- [EXERCISE DETAILS]:
Everything in the listing must be transcribed exactly, from the first line to the last.

- [DATASET ENTRIES]:
-- ==== Sys2Proof/Tests/Slice0.lean ====
section
/-! SUPPORT. Tests: well-formedness refuses, words of the spec's encoding decode, one step per command on values of
spec/95_test_vectors.md, and for every statement with hypotheses a state that meets them. -/

namespace Sys2Proof.Tests

open Sys2Proof.Machine

/-! ### Well-formedness refuses what is not -/

theorem test_wf_rawSize_zero : Params.wellFormed { rawSize := 0#32, pkdSize := 1#32 } = false := by decide

theorem test_wf_pkdSize_zero : Params.wellFormed { rawSize := 1#32, pkdSize := 0#32 } = false := by decide

theorem test_wf_pkdSize_large : Params.wellFormed { rawSize := 1#32, pkdSize := 0x20000000#32 } = false := by decide

theorem test_wf_params_limits : Params.wellFormed { rawSize := 0xFFFFFFFF#32, pkdSize := 0x1FFFFFFF#32 } = true := by decide

theorem test_wf_code_empty : codeWellFormed [] = false := by decide

theorem test_wf_code_long : codeWellFormed (List.replicate 256 true) = false := by decide +kernel

theorem test_wf_code_limit : codeWellFormed (List.replicate 255 true) = true := by decide +kernel

/-- No command is ill formed: none has an operand (R96 of 30_encoding.md). -/
theorem test_wf_commands : ∀ i : Instr, i.wellFormed = true := by intro i; cases i <;> rfl

/-! ### Decoding: words written from the table of R91 of 30_encoding.md -/

theorem test_decode_nop : decode 0b00000000_00000000_00000000_00000000#32 = .ok .nop := by decide

theorem test_decode_srst : decode 0b00000000_00000000_00000000_00000001#32 = .ok .srst := by decide

theorem test_decode_clrf : decode 0b00000000_00000000_00000000_00000010#32 = .ok .clrf := by decide

theorem test_decode_count : decode 0b00000000_00000000_00000000_00010000#32 = .ok .count := by decide

theorem test_decode_build : decode 0b00000000_00000000_00000000_00010001#32 = .ok .build := by decide

theorem test_decode_derive : decode 0b00000000_00000000_00000000_00010010#32 = .ok .derive := by decide

theorem test_decode_pack : decode 0b00000000_00000000_00000000_00010011#32 = .ok .pack := by decide

theorem test_decode_unpack : decode 0b00000000_00000000_00000000_00010100#32 = .ok .unpack := by decide

theorem test_decode_trie : decode 0b00000000_00000000_00000000_00010101#32 = .ok .trie := by decide

/-- V-C5: the illegal words. -/
theorem test_decode_illegal :
    decode 0x00000003#32 = .error (.unknownOpcode 0x03#8) ∧ decode 0x00000016#32 = .error (.unknownOpcode 0x16#8) ∧
    decode 0x000000FF#32 = .error (.unknownOpcode 0xFF#8) ∧ decode 0x00000110#32 = .error (.reservedNotZero 1#24) ∧
    decode 0x80000010#32 = .error (.reservedNotZero 0x800000#24) ∧ decode 0xFFFFFFFF#32 = .error (.reservedNotZero 0xFFFFFF#24) := by
  decide

theorem test_encode_roundtrip : ∀ i : Instr, decode (encode i) = .ok i := by intro i; cases i <;> decide

/-- The table's numbering of bits: a word that needs more than 32 bits is no command. -/
theorem test_decodeTableWord : decodeTableWord 32 0x13 = some .pack ∧ decodeTableWord 32 0x113 = none := by decide

/-! ### States the tests start from -/

/-- What a step's next state shows, if there is one. -/
def after (o : Host.Outcome State Fault Refusal) (f : State → α) : Option α :=
  match o with
  | .next t => some (f t)
  | .fault _ => none
  | .refused _ => none

/-- Whether a step gives a next state of which `p` holds. -/
def gives (o : Host.Outcome State Fault Refusal) (p : State → Bool) : Bool :=
  match o with
  | .next t => p t
  | .fault _ => false
  | .refused _ => false

theorem exists_of_gives {o : Host.Outcome State Fault Refusal} {p : State → Bool} (h : gives o p = true) :
    ∃ t, o = .next t ∧ p t = true := by
  cases o with
  | next t => exact ⟨t, rfl, h⟩
  | fault r => exact absurd h (by simp [gives])
  | refused r => exact absurd h (by simp [gives])

/-- A buffer that starts with the given bytes. -/
def bufferOf (bs : List Byte) : Memory := { cells := (List.range bs.length).zip bs, drawn := [], base := 0 }

/-- After reset, with the given input and RLEN its length. -/
def loaded (bs : List Byte) : State := { State.reset with raw := bufferOf bs, rlen := BitVec.ofNat 32 bs.length }

/-- The frequencies of a list of (symbol, count). -/
def freqOf (l : List (Sym × Word)) : Table Word := l.foldl (fun f e => putEntry f e.1 e.2) zeroFreq

/-- The table with the given codes. -/
def tableOf (l : List (Sym × Bits)) : CodeTable := l.foldl (fun c e => c.store e.1 e.2) CodeTable.empty

/-- The tree of 1000 bytes 0x07 (V-B4). -/
@[irreducible] def sevenTree : Tree := buildTree (freqOf [(0x07#8, 1000#32)])

/-- The tree of one A, one B, one C (V-B2). -/
@[irreducible] def abcTree : Tree := buildTree (freqOf [(0x41#8, 1#32), (0x42#8, 1#32), (0x43#8, 1#32)])

/-- The codes of V-B2. -/
def abcTable : CodeTable := tableOf [(0x41#8, [true, false]), (0x42#8, [true, true]), (0x43#8, [false])]

/-- After reset, with a tree. -/
def withSeven : State := { State.reset with treeOk := true, tree := sevenTree }

/-- In FAULT, after the illegal word 3 (V-C5). -/
def inFault : State := { State.reset with cmd := 3#32, engine := .fault, err := { code := 0x01#8, info0 := 3#32, info1 := 0#32 } }

/-- The state with one event to come. -/
def due (e : Event) (s : State) : State := { s with schedule := [e] }

/-! ### One step per command, values of spec/95_test_vectors.md -/

/-- V-C2. -/
theorem test_nop_status : after (step (State.reset.withFetchWord 32 0x00)) (fun t => (t.statusWord, t.cmd)) = some (0x2#32, 0#32) := by
  decide

/-- V-C3 in small: RLEN and STATUS are reset, CMD and RAW stay. -/
theorem test_srst_keeps_raw :
    after (step ((loaded [0x41#8, 0x42#8]).withFetchWord 32 0x01)) (fun t => (t.statusWord, t.cmd, t.rlen, t.raw.read 1)) =
      some (0x2#32, 1#32, 0#32, 0x42#8) := by decide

- [OUTPUT FOR THIS TASK]:
-- ==== Sys2Proof/Tests/Slice0.lean ====
section
/-! SUPPORT. Tests: well-formedness refuses, words of the spec's encoding decode, one step per command on values of
spec/95_test_vectors.md, and for every statement with hypotheses a state that meets them. -/

namespace Sys2Proof.Tests

open Sys2Proof.Machine

/-! ### Well-formedness refuses what is not -/

theorem test_wf_rawSize_zero : Params.wellFormed { rawSize := 0#32, pkdSize := 1#32 } = false := by decide

theorem test_wf_pkdSize_zero : Params.wellFormed { rawSize := 1#32, pkdSize := 0#32 } = false := by decide

theorem test_wf_pkdSize_large : Params.wellFormed { rawSize := 1#32, pkdSize := 0x20000000#32 } = false := by decide

theorem test_wf_params_limits : Params.wellFormed { rawSize := 0xFFFFFFFF#32, pkdSize := 0x1FFFFFFF#32 } = true := by decide

theorem test_wf_code_empty : codeWellFormed [] = false := by decide

theorem test_wf_code_long : codeWellFormed (List.replicate 256 true) = false := by decide +kernel

theorem test_wf_code_limit : codeWellFormed (List.replicate 255 true) = true := by decide +kernel

/-- No command is ill formed: none has an operand (R96 of 30_encoding.md). -/
theorem test_wf_commands : ∀ i : Instr, i.wellFormed = true := by intro i; cases i <;> rfl

/-! ### Decoding: words written from the table of R91 of 30_encoding.md -/

theorem test_decode_nop : decode 0b00000000_00000000_00000000_00000000#32 = .ok .nop := by decide

theorem test_decode_srst : decode 0b00000000_00000000_00000000_00000001#32 = .ok .srst := by decide

theorem test_decode_clrf : decode 0b00000000_00000000_00000000_00000010#32 = .ok .clrf := by decide

theorem test_decode_count : decode 0b00000000_00000000_00000000_00010000#32 = .ok .count := by decide

theorem test_decode_build : decode 0b00000000_00000000_00000000_00010001#32 = .ok .build := by decide

theorem test_decode_derive : decode 0b00000000_00000000_00000000_00010010#32 = .ok .derive := by decide

theorem test_decode_pack : decode 0b00000000_00000000_00000000_00010011#32 = .ok .pack := by decide

theorem test_decode_unpack : decode 0b00000000_00000000_00000000_00010100#32 = .ok .unpack := by decide

theorem test_decode_trie : decode 0b00000000_00000000_00000000_00010101#32 = .ok .trie := by decide

/-- V-C5: the illegal words. -/
theorem test_decode_illegal :
    decode 0x00000003#32 = .error (.unknownOpcode 0x03#8) ∧ decode 0x00000016#32 = .error (.unknownOpcode 0x16#8) ∧
    decode 0x000000FF#32 = .error (.unknownOpcode 0xFF#8) ∧ decode 0x00000110#32 = .error (.reservedNotZero 1#24) ∧
    decode 0x80000010#32 = .error (.reservedNotZero 0x800000#24) ∧ decode 0xFFFFFFFF#32 = .error (.reservedNotZero 0xFFFFFF#24) := by
  decide

theorem test_encode_roundtrip : ∀ i : Instr, decode (encode i) = .ok i := by intro i; cases i <;> decide

/-- The table's numbering of bits: a word that needs more than 32 bits is no command. -/
theorem test_decodeTableWord : decodeTableWord 32 0x13 = some .pack ∧ decodeTableWord 32 0x113 = none := by decide

/-! ### States the tests start from -/

/-- What a step's next state shows, if there is one. -/
def after (o : Host.Outcome State Fault Refusal) (f : State → α) : Option α :=
  match o with
  | .next t => some (f t)
  | .fault _ => none
  | .refused _ => none

/-- Whether a step gives a next state of which `p` holds. -/
def gives (o : Host.Outcome State Fault Refusal) (p : State → Bool) : Bool :=
  match o with
  | .next t => p t
  | .fault _ => false
  | .refused _ => false

theorem exists_of_gives {o : Host.Outcome State Fault Refusal} {p : State → Bool} (h : gives o p = true) :
    ∃ t, o = .next t ∧ p t = true := by
  cases o with
  | next t => exact ⟨t, rfl, h⟩
  | fault r => exact absurd h (by simp [gives])
  | refused r => exact absurd h (by simp [gives])

/-- A buffer that starts with the given bytes. -/
def bufferOf (bs : List Byte) : Memory := { cells := (List.range bs.length).zip bs, drawn := [], base := 0 }

/-- After reset, with the given input and RLEN its length. -/
def loaded (bs : List Byte) : State := { State.reset with raw := bufferOf bs, rlen := BitVec.ofNat 32 bs.length }

/-- The frequencies of a list of (symbol, count). -/
def freqOf (l : List (Sym × Word)) : Table Word := l.foldl (fun f e => putEntry f e.1 e.2) zeroFreq

/-- The table with the given codes. -/
def tableOf (l : List (Sym × Bits)) : CodeTable := l.foldl (fun c e => c.store e.1 e.2) CodeTable.empty

/-- The tree of 1000 bytes 0x07 (V-B4). -/
@[irreducible] def sevenTree : Tree := buildTree (freqOf [(0x07#8, 1000#32)])

/-- The tree of one A, one B, one C (V-B2). -/
@[irreducible] def abcTree : Tree := buildTree (freqOf [(0x41#8, 1#32), (0x42#8, 1#32), (0x43#8, 1#32)])

/-- The codes of V-B2. -/
def abcTable : CodeTable := tableOf [(0x41#8, [true, false]), (0x42#8, [true, true]), (0x43#8, [false])]

/-- After reset, with a tree. -/
def withSeven : State := { State.reset with treeOk := true, tree := sevenTree }

/-- In FAULT, after the illegal word 3 (V-C5). -/
def inFault : State := { State.reset with cmd := 3#32, engine := .fault, err := { code := 0x01#8, info0 := 3#32, info1 := 0#32 } }

/-- The state with one event to come. -/
def due (e : Event) (s : State) : State := { s with schedule := [e] }

/-! ### One step per command, values of spec/95_test_vectors.md -/

/-- V-C2. -/
theorem test_nop_status : after (step (State.reset.withFetchWord 32 0x00)) (fun t => (t.statusWord, t.cmd)) = some (0x2#32, 0#32) := by
  decide

/-- V-C3 in small: RLEN and STATUS are reset, CMD and RAW stay. -/
theorem test_srst_keeps_raw :
    after (step ((loaded [0x41#8, 0x42#8]).withFetchWord 32 0x01)) (fun t => (t.statusWord, t.cmd, t.rlen, t.raw.read 1)) =
      some (0x2#32, 1#32, 0#32, 0x42#8) := by decide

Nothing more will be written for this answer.